Medulli'nus a family-name of the gens Furia, a very ancient patrician house at Rome. [FURIA GENS.] Medullia, from which the surname comes, was a Latin town very early incorporated with Rome (Dionys. A. R. 3.1; Liv. 1.33, 38), and, since Medullinus appears on the Fasti in B. C. 488, only five years after the Cassian treaty of isopolity with the Latin league, this branch of the Furii was doubtless Latin. The Tullii Hostilii also were originally from Medullia. (Dionys. l. c.; Macr. 1.6.)
Medulli'nus 1. SEXT. FURIUS MEDULLINUS FUSUS, was consul in B. C. 488, the year in which, according to the common story, Coriolanus led the Volscians against Rome. (Dionys. A. R. 8.16, 63; Liv. 2.39.)

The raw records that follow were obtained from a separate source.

/-- With nothing in its feeder's queue, and but for a fan of a zone, the load alone changes and its units are free again. -/
theorem State.takeReport_woken_plain {w : WakeStep} (hp : s.plant.sound) (hl : s.load? n = some l)
    (hstate : l.state = .waking w) (hrun : r.run = .running) (hqueue : (s.plant.feeder l.cfg.feeder).queue = [])
    (hfan : ¬l.isZoneFan) :
    (∀ m, m ≠ n → (s.takeReport n how r.call r.lockout r).load? m = s.load? m) ∧
      (s.takeReport n how r.call r.lockout r).plant.feeders =
        (s.plant.setFeeder l.cfg.feeder (fun f => { f with free := f.free + l.cfg.demand })).feeders := by
  have hself := State.heldBy_load? hl r
  have hwoken := State.becomes_wakingReport (State.heldBy_sound hp n r) hself (Load.isWaking_iff.mpr ⟨w, hstate⟩) hrun
  have hafter := hwoken.self hself (fun _ => rfl) LoadState.noConfusion
  have hfinish := Plant.finish_sameButLoad n Load.waked (s.heldBy n r).plant
  have hempty : ((((s.heldBy n r).plant.finish n Load.waked).giveBack (l.heldBy r)).feeder (l.heldBy r).cfg.feeder).queue = [] := by
    rw [Plant.feeder_giveBack, Plant.feeder_of_feeders Plant.finish_feeders]
    exact hqueue
  have hreached : (((s.heldBy n r).plant.finish n Load.waked).giveBack (l.heldBy r)).load? n =
      some ((l.heldBy r).waked.undue) := Plant.finish_load? (f := Load.waked) hself
  have hplant : ((s.heldBy n r).wakingReport n (l.heldBy r) r).plant =
      (((s.heldBy n r).plant.finish n Load.waked).giveBack (l.heldBy r)).setLoad n Load.activeNow := by
    rw [State.wakingReport_plant hrun, Plant.grantAttempt_empty _ _ _ hempty, Plant.enterActive_plain hreached hfan]
  have hnum (x : Load) := (Load.sameUnitView_assessed ((s.heldBy n r).wakingReport n (l.heldBy r) r).plant.curves
    (s.calendar.clock.map Clock.stamp) x r).num
  have htaken : (s.takeReport n how r.call r.lockout r).plant =
      ((s.heldBy n r).wakingReport n (l.heldBy r) r).plant.setLoad n
        (Load.assessed ((s.heldBy n r).wakingReport n (l.heldBy r) r).plant.curves (s.calendar.clock.map Clock.stamp) r) := by
    rw [State.takeReport_woken_plant hl hstate]
    exact Plant.assess_plain hwoken.sound hafter (fun hand => hfan hand.1) s.calendar.clock r
  refine ⟨fun m hm => ?_, ?_⟩
  · rw [State.load?, htaken, Plant.load?_set_other hm hnum, hplant, Plant.load?_set_other (f := Load.activeNow) hm]
    exact (hfinish.1 m hm).trans (Plant.load?_set_other (f := Load.heldBy r) hm)
  · rw [htaken]
    change ((s.heldBy n r).wakingReport n (l.heldBy r) r).plant.feeders = _
    rw [hplant]
    change (((s.heldBy n r).plant.finish n Load.waked).giveBack (l.heldBy r)).feeders = _
    simp only [Plant.giveBack, Plant.setFeeder, Plant.finish_feeders]
    rfl

end

end Sys2Proof.Machine
end

section
/-!
PROOFS. Echoes (R55 to R61, R84, R112, R113).
-/

namespace Sys2Proof.Machine

section

variable {p q : Plant} {s : State} {n m : Nat} {l x y : Load} {i j : StationId} {o : Order} {k : OrderKind} {refused : Bool}
  {step : ParkStep}

/-! ## Withdrawing where no order sits in the slot -/

theorem Plant.withdraw_of_none (hl : p.load? n = some l) (hdue : l.due = none) : p.withdraw n = p := by
  simp only [Plant.withdraw, hl, hdue, Option.isNone_none, if_true]

/-- Where the slot is empty no slot changes. -/
theorem Plant.withdraw_station_empty (hl : p.load? n = some l) (hslot : (p.station l.cfg.station).slot = none)
    (j : StationId) : (p.withdraw n).station j = p.station j := by
  simp only [Plant.withdraw, hl, hslot]
  split <;> rfl

/-- The order of a grant enters an empty slot before any that waits (R112, log entry 20). -/
theorem Plant.grantTo_station (hl : p.load? n = some l) (hlock : l.hold.byLockout = false)
    (hslot : (p.station l.cfg.station).slot = none) (f : FeederId) (rest : List QueueEntry) :
    (p.grantTo f n rest).station l.cfg.station =
      { p.station l.cfg.station with slot := some { channel := l.cfg.channel, kind := .motorOn }, lastServed := l.cfg.channel } := by
  simp only [Plant.grantTo, hl]
  generalize hq : Plant.setLoad n (fun l => { l with state := .waking .ordered, awaitingFan := false })
    (p.setFeeder f (fun x => { x with free := x.free - l.cfg.demand, queue := rest })) = q
  have hstation (j : StationId) : q.station j = p.station j := by rw [← hq]; rfl
  have hload : q.load? n = some { l with state := .waking .ordered, awaitingFan := false } := by
    rw [← hq]
    exact Plant.load?_set hl
  have hempty : (q.station l.cfg.station).slot = none := by rw [hstation]; exact hslot
  have hwithdrawn : (q.withdraw n).load? n = some ({ l with state := .waking .ordered, awaitingFan := false } : Load).undue := by
    rw [Plant.withdraw_load?, if_pos rfl, hload]
    rfl
  have hkept := Plant.withdraw_station_empty hload hempty l.cfg.station
  change ((q.withdraw n).makeDue n .motorOn).station l.cfg.station = _
  rw [Plant.makeDue_station hwithdrawn, if_pos ⟨rfl, hlock, (congrArg Station.slot hkept).trans hempty⟩, hkept, hstation]
  rfl

/-! ## The load of an echo -/

theorem Load.afterEcho_undue (k : OrderKind) (refused : Bool) (l : Load) :
    l.undue.afterEcho k refused = l.afterEcho k refused := by
  unfold Load.afterEcho Load.undue
  cases l.state <;> rfl

/-- What TAKEN makes of a load in PARKING (R56, R58). -/
def Load.stepTaken (step : ParkStep) (k : OrderKind) (l : Load) : Load :=
  match step, k with
  | .declutching, .declutch => l.begins .coasting
  | .unloading .order, .unload => { l with state := .parking (.unloading .orderTaken) }
  | _, _ => l

theorem State.parkTaken_plant (n : Nat) (step : ParkStep) (k : OrderKind) (s : State) :
    (s.parkTaken n step k).plant = s.plant.setLoad n (Load.stepTaken step k) := by
  have hsame (h : Load.stepTaken step k = id) : s.plant = s.plant.setLoad n (Load.stepTaken step k) := by
    rw [h, Plant.setLoad_id]
  match step, k with
  | .declutching, .declutch => rfl
  | .unloading .order, .unload => rfl
  | .declutching, .unload | .declutching, .motorOff | .declutching, .motorOn => exact hsame rfl
  | .unloading .order, .declutch | .unloading .order, .motorOff | .unloading .order, .motorOn => exact hsame rfl
  | .unloading .orderTaken, _ | .unloading .dwell, _ | .coasting, _ | .stopping, _ => exact hsame rfl

theorem Load.afterEcho_taken (hstate : l.state = .parking step) (k : OrderKind) :
    l.afterEcho k false = l.undue.stepTaken step k := by
  cases l
  cases hstate
  match step with
  | .unloading .order => cases k <;> rfl
  | .unloading .orderTaken => rfl
  | .unloading .dwell => rfl
  | .declutching => cases k <;> rfl
  | .coasting => rfl
  | .stopping => rfl

/-- TAKEN of another order than the MOTOR ON that a WAKING load waits for. -/
theorem Load.afterEcho_heard {w : WakeStep} (hstate : l.state = .waking w) (horder : ¬(w = .ordered ∧ k = .motorOn)) :
    l.afterEcho k false = l.undue := by
  cases l
  cases hstate
  exact if_neg horder

/-- A load that no echo moves. -/
theorem Load.afterEcho_other (hparking : ∀ step, l.state ≠ .parking step) (hwaking : ∀ w, l.state ≠ .waking w) :
    l.afterEcho k refused = l.undue := by
  unfold Load.afterEcho
  split
  · next step h => exact absurd h (hparking step)
  · next w h => exact absurd h (hwaking w)
  · rfl

theorem State.passEcho_other (hl : s.load? n = some l) (hparking : ∀ step, l.state ≠ .parking step)
    (hwaking : ∀ w, l.state ≠ .waking w) : s.passEcho n k refused = s := by
  simp only [State.passEcho, hl]

theorem State.enterFaulted_waking (hl : s.load? n = some l) (h : l.isWaking = true) :
    (s.enterFaulted n).plant =
      ((s.plant.finish n Load.failing).giveBack l).grantAttempt s.calendar.clock l.cfg.feeder := by
  simp only [State.enterFaulted, hl, h, if_true, State.returnUnits_plant, State.countFault_plant, State.raiseLoad_plant,
    State.countFault_calendar, State.raiseLoad_calendar]
  rfl

/-- Where the order is gone already, the entry into FAULTED withdraws none. -/
theorem Plant.finish_failing (hl : p.load? n = some l) (hdue : l.due = none) :
    p.finish n Load.failing = p.setLoad n Load.failing := by
  have hset : (p.setLoad n Load.failing).load? n = some l.failing := Plant.load?_set hl
  exact Plant.withdraw_of_none hset hdue

/-- Unless units go back to a feeder with a queue, an echo changes the record of its load alone. -/
theorem State.passEcho_settled (hp : s.plant.numbered) (hl : s.load? n = some y) (hdue : y.due = none)
    (h : refused = false ∨ y.isWaking = false ∨ (s.plant.feeder y.cfg.feeder).queue = []) :
    (s.passEcho n k refused).plant.stations = s.plant.stations ∧
      (s.passEcho n k refused).plant.loads = (s.plant.setLoad n (Load.afterEcho k refused)).loads := by
  have hundue : y.undue = y := by rw [Load.undue, ← hdue]
  have hset {q : Plant} {f : Load → Load} (hq : q = s.plant.setLoad n f) (hf : f y = y.afterEcho k refused) :
      q.stations = s.plant.stations ∧ q.loads = (s.plant.setLoad n (Load.afterEcho k refused)).loads := by
    rw [hq, Plant.setLoad_congr hp (g := Load.afterEcho k refused) fun x hx => by
      rw [show s.plant.load? n = some y from hl] at hx; cases hx; exact hf]
    exact ⟨rfl, rfl⟩
  have hstay (hf : y = y.afterEcho k refused) : s.plant.stations = s.plant.stations ∧
      s.plant.loads = (s.plant.setLoad n (Load.afterEcho k refused)).loads :=
    hset (f := id) (Plant.setLoad_id n s.plant).symm hf
  have hfails := Plant.finish_failing hl hdue
  cases hstate : y.state with
  | parking step =>
    simp only [State.passEcho, hl, hstate]
    cases refused with
    | true =>
      have hwaking : y.isWaking = false := by rw [Load.isWaking, hstate]
      rw [if_pos rfl, State.enterFaulted_parking hl hwaking, State.countFault_plant, State.raiseLoad_plant]
      exact hset hfails (by simp [Load.failing, Load.afterEcho, Load.faulted, hstate, hdue])
    | false =>
      rw [if_neg Bool.false_ne_true]
      exact hset (State.parkTaken_plant n step k s) (by rw [Load.afterEcho_taken hstate, hundue])
  | waking w =>
    simp only [State.passEcho, hl, hstate]
    have hwaking : y.isWaking = true := Load.isWaking_iff.mpr ⟨w, hstate⟩
    cases refused with
    | true =>
      have hqueue := (h.resolve_left nofun).resolve_left (by simp [hwaking])
      have hempty : (((s.plant.finish n Load.failing).giveBack y).feeder y.cfg.feeder).queue = [] := by
        rw [Plant.feeder_giveBack, Plant.feeder_of_feeders Plant.finish_feeders]
        exact hqueue
      rw [if_pos rfl, State.enterFaulted_waking hl hwaking, Plant.grantAttempt_empty _ _ _ hempty, hfails]
      exact hset (q := s.plant.setLoad n Load.failing) rfl
        (by simp [Load.failing, Load.afterEcho, Load.faulted, hstate, hdue])
    | false =>
      rw [if_neg Bool.false_ne_true]
      split
      · next horder =>
        rw [State.setLoad_plant]
        exact hset (f := fun l => { l with state := .waking .settling }) rfl
          (by simp [Load.afterEcho, hstate, horder, hdue])
      · next horder =>
        exact hstay (by rw [Load.afterEcho_heard hstate horder, hundue])
  | _ =>
    have hparking : ∀ step, y.state ≠ .parking step := by simp [hstate]
    have hwaking : ∀ w, y.state ≠ .waking w := by simp [hstate]
    rw [State.passEcho_other hl hparking hwaking]
    exact hstay (by rw [Load.afterEcho_other hparking hwaking, hundue])
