/-- A store is seen by the very next fetch (R73, the spec's own derivation): after FX33 or FX55, each of the two bytes fetched next
is the stored one where the store wrote it and the old one elsewhere, whichever of them the store covers. That FX55 stores V[X] too
is decision D7 (log 13, unsafe), the wrap of the addresses decision D1 (log 7). -/
def Obligations.StoreSeenByNextFetch : Prop := ∀ (x : Reg) (s : State),
  (∃ t, exec (.ldB x) s = .next t ∧ t.pc = s.pc ∧ t.fetchWord = wordAfter s
    [BitVec.ofNat 8 ((s.reg x).toNat / 100), BitVec.ofNat 8 ((s.reg x).toNat / 10 % 10), BitVec.ofNat 8 ((s.reg x).toNat % 10)]) ∧
  (∃ t, exec (.storeRegs x) s = .next t ∧ t.pc = s.pc ∧
    t.fetchWord = wordAfter s ((List.range (x.val + 1)).map fun k => s.reg (Fin.ofNat 16 k)))

/-- The end of a run (R260, decision D21) is a fixpoint of the engine: a slot leaves the whole core unchanged. -/
def Obligations.SelfJumpIsFixpoint : Prop := ∀ (s : State) (keys : BitVec 16) (rnd : Byte),
  s.nextTurn = .engine keys rnd → Finished s = true → ∃ t, step s = .next t ∧ CoreKept s t ∧ Finished t = true

/-- No instruction reads ST (R34): two states that differ in ST alone step to states that differ in ST alone. -/
def Obligations.SoundTimerUnobservable : Prop := ∀ (s : State) (b : Byte),
  ∃ t c, step s = .next t ∧ step { s with st := b } = .next { t with st := c }

/-- Entries at or above SP are never read (R32, the spec's own derivation): states that agree but for them step to states that
agree but for them. -/
def Obligations.StaleStackEntriesUnobservable : Prop := ∀ (s : State) (stk : List Word),
  stk.length = s.stackDepth → (∀ k, k < s.sp → stk[k]? = s.stk[k]?) →
  ∃ t stk', step s = .next t ∧ step { s with stk := stk } = .next { t with stk := stk' } ∧
    stk'.length = t.stackDepth ∧ ∀ k, k < t.sp → stk'[k]? = t.stk[k]?

/-- No step changes a parameter of the machine (R5, R43): FONT and STACK_DEPTH, which State holds, are after every step what they
were before it, so a statement about every state is one about every FONT and every STACK_DEPTH (log 2, 6). -/
def Obligations.StepKeepsParameters : Prop := ∀ s t : State, step s = .next t →
  t.font = s.font ∧ t.stackDepth = s.stackDepth
end

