/-- RET reads the entry below SP, which is no hidden one (R120). -/
theorem exec_ret_alike : Alike s b stk (exec .ret s) (exec .ret (withHidden s b stk)) := by
  obtain ⟨hlen, hbelow⟩ := h
  cases hsp : s.sp with
  | zero =>
    exact alike_of_kept b ⟨hlen, hbelow⟩ (exec_ret_of_zero hsp) (exec_ret_of_zero (s := withHidden s b stk) hsp) rfl
      ⟨rfl, rfl⟩
  | succ k =>
    have hentry : stk.getD k 0 = s.stk.getD k 0 := by
      rw [List.getD_eq_getElem?_getD, List.getD_eq_getElem?_getD, hbelow k (hsp ▸ Nat.lt_succ_self k)]
    have hother := exec_ret_of_succ (s := withHidden s b stk) hsp
    rw [show (withHidden s b stk).stk.getD k 0 = s.stk.getD k 0 from hentry] at hother
    exact ⟨_, b, stk, exec_ret_of_succ hsp, hother,
      ⟨hlen, fun j hj => hbelow j ((Nat.lt_succ_of_lt hj).trans_eq hsp.symm)⟩, id, id⟩

/-- CALL writes the entry at SP, the same in both (R122). -/
theorem exec_call_alike (nnn : Word) : Alike s b stk (exec (.call nnn) s) (exec (.call nnn) (withHidden s b stk)) := by
  obtain ⟨hlen, hbelow⟩ := h
  rcases Nat.lt_or_ge s.sp s.stackDepth with hroom | hfull
  · have hroom' : (withHidden s b stk).sp < (withHidden s b stk).stackDepth := hroom.trans_eq hlen.symm
    refine ⟨_, b, stk.set s.sp s.pc, exec_call_of_lt hroom, exec_call_of_lt hroom', ⟨?_, fun k hk => ?_⟩, id,
      fun heq => congrArg (·.set s.sp s.pc) heq⟩
    · exact List.length_set.trans (hlen.trans List.length_set.symm)
    · rcases Nat.lt_succ_iff_lt_or_eq.mp hk with hlt | rfl
      · exact (List.getElem?_set_ne (Nat.ne_of_gt hlt)).trans
          ((hbelow k hlt).trans (List.getElem?_set_ne (Nat.ne_of_gt hlt)).symm)
      · exact (List.getElem?_set_self hroom').trans (List.getElem?_set_self hroom).symm
  · exact alike_of_kept b ⟨hlen, hbelow⟩ (exec_call_of_le hfull)
      (exec_call_of_le (s := withHidden s b stk) (hlen.trans_le hfull)) rfl ⟨rfl, rfl⟩

theorem exec_alike (i : Instr) : Alike s b stk (exec i s) (exec i (withHidden s b stk)) := by
  by_cases hi : TouchesHidden i
  · rcases hi with rfl | ⟨nnn, rfl⟩ | ⟨x, rfl⟩
    · exact exec_ret_alike b h
    · exact exec_call_alike b h nnn
    · exact ⟨_, s.reg x, stk, rfl, rfl, h, fun _ => rfl, id⟩
  · obtain ⟨t, ht, ht'⟩ := exec_withHidden s stk b hi
    have heffect := effect_of_exec ht
    exact alike_of_kept b h ht ht' (heffect.st_eq_or.resolve_right fun hst => hi (.inr (.inr hst)))
      (heffect.stack_eq_or.resolve_right fun hstack => hi (hstack.imp_right .inl))

/-! ## Steps -/

theorem engineStep_alike : Alike s b stk s.engineStep (withHidden s b stk).engineStep := by
  cases hmode : s.mode with
  | run =>
    rw [engineStep_run hmode, engineStep_run (s := withHidden s b stk) hmode]
    cases hword : decodeWord s.fetchWord with
    | none =>
      exact alike_of_kept b h (fetchExec_none hword) (fetchExec_none (s := withHidden s b stk) hword) rfl ⟨rfl, rfl⟩
    | some i =>
      rw [fetchExec_some hword, fetchExec_some (s := withHidden s b stk) hword]
      exact exec_alike (s := s.advance) b h i
  | waitKey x =>
    rw [engineStep_waitKey hmode, engineStep_waitKey (s := withHidden s b stk) hmode]
    cases hkey : s.lowestKey with
    | none =>
      rw [pollKeys_of_none x hkey, pollKeys_of_none (s := withHidden s b stk) x hkey]
      exact alike_of_kept b h rfl rfl rfl ⟨rfl, rfl⟩
    | some k =>
      rw [pollKeys_of_some x hkey, pollKeys_of_some (s := withHidden s b stk) x hkey]
      exact alike_of_kept b h rfl rfl rfl ⟨rfl, rfl⟩
  | halt cause =>
    exact alike_of_kept b h (engineStep_halt hmode) (engineStep_halt (s := withHidden s b stk) hmode) rfl ⟨rfl, rfl⟩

Nau'tia Gens an ancient patrician gens, a member of which obtained the consulship as early as B. C. 488. It claimed to be descended from Nautius or Nautes, one of the companions of Aeneas, who was said to have brought with him the Palladium from Troy, which was placed under the care of the Nautii at Rome. (Dionys. A. R. 6.4; Verg. A. 5.704, with the note of Servius.) Like many of the other ancient gentes, the Nautii disappear from history about the time of the Samnite wars. All the Nautii bore the surname of RUTILUS.